• _MATERIAL SHOWN_
-- ==== Sys2Proof/Config.lean ====
section
/-! DEFINITION. The parameters of the block that are open or fixed per implementation (00_scope.md R6,
10_state.md R16), and the free values, which are uninterpreted constants. -/

namespace Sys2Proof

/-- `ADDR_DEFAULT_POLICY` (R6, D6): what an unrecognised address selector does. -/
inductive AddrPolicy
  /-- resolves to `0x44`, the default -/
  | defaultToA
  /-- leaves the previous address, the other variant the source reports -/
  | keepPrevious
deriving DecidableEq, Repr

/-- What the registers hold at power-on, of which the source says nothing (R30, D8).  The model's own parameter
(log 2). -/
inductive PowerOnRegisters
  /-- every register holds a value from power-on on: those `Handle.powerOn`, `Sample.powerOn` and
  `State.powerOn` name, DESIGN CHOICE, unsafe, log 2 -/
  | resetValues
  /-- the spec's decision D8: a register holds no value until it is written, and reading one is a fault
  (R29, R30, R121, U7) -/
  | noValue
deriving DecidableEq, Repr

/-- The configuration of one block: the capability straps and the implementation parameters
(R6, R16, R28).  It is constant for the life of the block.  It stands in State, because a step has no
other argument, and no step changes it (log 3). -/
structure Config where
  /-- the required Send binding is present -/
  hasSend : Bool
  /-- the required Receive binding is present -/
  hasRecv : Bool
  /-- the required Delay binding is present -/
  hasDelay : Bool
  /-- the optional platform init binding is present -/
  hasInit : Bool
  /-- the optional platform deinit binding is present -/
  hasDeInit : Bool
  /-- the optional CRC-check binding is present -/
  hasCrc : Bool
  /-- `NACK_CODE`: open, with the one constraint that it is negative (R37, D5) -/
  nackCode : Status
  addrDefaultPolicy : AddrPolicy
  /-- `CLOCK_STRETCH`: only `false` is specified (R64, D19) -/
  clockStretch : Bool
  /-- what the registers hold at power-on (log 2) -/
  powerOnRegisters : PowerOnRegisters
deriving DecidableEq, Repr

namespace Config

/-- The one constraint R6 and R37 put on the open parameters: `NACK_CODE < 0`, as a signed number. -/
def nackNegative (c : Config) : Bool := c.nackCode.msb

/-- The configuration of the reset state.  R6 and R16 leave the straps and `NACK_CODE` open; the values
are the conventions of 95_test_vectors.md (three required capabilities, no optional one) and -1 for
`NACK_CODE`, and every register holds a value.  DESIGN CHOICE, unsafe, log 2, log 3 and log 4. -/
def standard : Config where
  hasSend := true
  hasRecv := true
  hasDelay := true
  hasInit := false
  hasDeInit := false
  hasCrc := false
  nackCode := 0xFF#8
  addrDefaultPolicy := .defaultToA
  clockStretch := false
  powerOnRegisters := .resetValues

/-- FREE VALUE: the status of the n-th adapter call when no script decides it (R52, U4; log 5). -/
opaque freeStatus : Nat → Status

/-- FREE VALUE: byte k of what the n-th adapter call leaves in the receive buffer, when no script decides
it (R52, U4, U5; log 5). -/
opaque freeByte : Nat → Nat → Byte

/-- OPEN PARAMETER: `CVT_TOL`, the tolerance between a delivered derived value and its exact rational, a property
of `FLT` (R6, R91, U13, D20; log 13). -/
opaque cvtTol : NNRat

/-- OPEN PARAMETER: what the implementation's format and its rounding make of an exact rational (R6, R91, D20;
log 13). -/
opaque fltOf : Rat → Flt

/-- `round_FLT`: the open rounding, where it is within `CVT_TOL` of the exact rational, as R6 and R91 ask of it.
Every rounding that is within its tolerance is one of these, and only those are (log 13). -/
def roundFlt (q : Rat) : Flt := if |fltOf q - q| ≤ (cvtTol : Rat) then fltOf q else q

end Config

end Sys2Proof
end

• _ASSIGNMENT_
Match on "rational" and copy out every line of the entries that contains it.

• _RESPONSE FOR THIS EXERCISE_
/-- OPEN PARAMETER: `CVT_TOL`, the tolerance between a delivered derived value and its exact rational, a property
/-- OPEN PARAMETER: what the implementation's format and its rounding make of an exact rational (R6, R91, D20;
/-- `round_FLT`: the open rounding, where it is within `CVT_TOL` of the exact rational, as R6 and R91 ask of it.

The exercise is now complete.